A year ago, Spatial and ACIS came up for sale, to fund the CEO's vision of a web services company with model healing technology, called PlanetCAD. Morgan told me that the sale of Spatial was essential as aggressive competition from UGS's Parasolid business group had reduced the margins of kernel sales considerably.
With a copy of ACIS in nearly every professional Autodesk product, many expected Autodesk to purchase Spatial but this did not happen, instead Dassault System's, owners of Inventor's biggest rival, SolidWorks, bought up the company and the technology. The industry pondered what this would mean for Autodesk to be a customer of one of its biggest competitors. At the time Autodesk said that it did not want to get into the kernel business and so buying Spatial was not an option. But now, only a year and a half later, Autodesk announces it's developing its own kernel, still insisting 'it's not in a kernel business'.
Robert Kross, VP of MCAD at Autodesk explained the reasons behind the move in a conference call to journalists. The new kernel technology will be called ShapeManager and will be based on ACIS 7. To assist in the development of the kernel, Autodesk has recruited a team of rocket scientists from Cambridge (which is a hotbed of geometry development), together with the assistance of D-Cubed (also in Cambridge), who used to work for Spatial.
Despite my haranguing, Kross was adamant that Autodesk was not getting into 'the kernel business', stating that the Autodesk developments will not be licensed to any other company but did say that the technology would be deployed in other Autodesk products, namely, AutoCAD, ADT, MDT and 3D Studio. As all these products feature ACIS anyway the benefits of developing on top of ACIS meant that there was no migration problems between products. So, Autodesk definition that it isn't in the 'kernel business' means that it's not in the solid modeling kernel component business, competing against ACIS and Parasolid.

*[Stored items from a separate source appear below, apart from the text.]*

-- ==== Sys2Proof/Machine/Bitstream.lean ====
section
/-! DEFINITION. The bitstream commands BS_OPEN, BS_READ_BIT, BS_READ_BYTE (40_bitstream.md). -/

namespace Sys2Proof.Machine

open Sys2Proof Sys2Proof.Config

/-- The rule of BS_OPEN (40_bitstream.md R132). -/
def bsOpenRule : Engine Unit := do
  let s ← get
  if windowLegal s s.arg0 s.arg1 then set (s.openWindow s.arg0 s.arg1) else throw .window

/-- BS_OPEN (40_bitstream.md R132). -/
def execBsOpen (s : State) : Answer := command 0x10 bsOpenRule s

/-- `RESULT <- v` (10_state.md R22). -/
def putResult (v : Half) : Engine Unit := modify fun s => { s with result := v }

/-- The rule of BS_READ_BIT (40_bitstream.md R133). -/
def bsReadBitRule : Engine Unit := do
  let b ← reading readBit
  putResult (if b then 1 else 0)

/-- BS_READ_BIT (40_bitstream.md R133). -/
def execBsReadBit (s : State) : Answer := command 0x11 bsReadBitRule s

/-- The rule of BS_READ_BYTE (40_bitstream.md R134). -/
def bsReadByteRule : Engine Unit := do
  let v ← reading readByte
  putResult (v.setWidth 16)

/-- BS_READ_BYTE (40_bitstream.md R134). -/
def execBsReadByte (s : State) : Answer := command 0x12 bsReadByteRule s

end Sys2Proof.Machine
end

The decision to be in control of its own kernel development was made because Autodesk feels that it can make more rapid improvements to the engine than Spatial. As it stands, Spatial develops in its own timeframe, with Kross highlighting that Inventor 5 came out a month before ACIS 7, which was a missed opportunity. The first task for the team will be to get better performance from ACIS, together with the ability to handle more complex parts, with more shape descriptions. Kross indicated that the installed base was rapidly moving to 3D and it made sense for Autodesk to be in control of its core 3D technology.
When Autodesk first signed a deal with Spatial, it included a clause that would allow Autodesk, for a price, to walk away with the current version of the ACIS kernel as a perpetual license to do what it wanted. Obviously, Autodesk decided to execute that clause and has spent considerable sums to buy the license and recruit some of the top developers in the field.
I asked what this meant for data transfer and Kross said that he wanted to rapidly enhance the kernel and to guarantee forward and backward compatibility would be too limiting. Support for the ACIS 7 version of the SAT file format 'is a given' but no promises could be provided moving forward. Autodesk has been working separately on its own surfacing technology which should be in the next release of Inventor and this deal should not impact on that.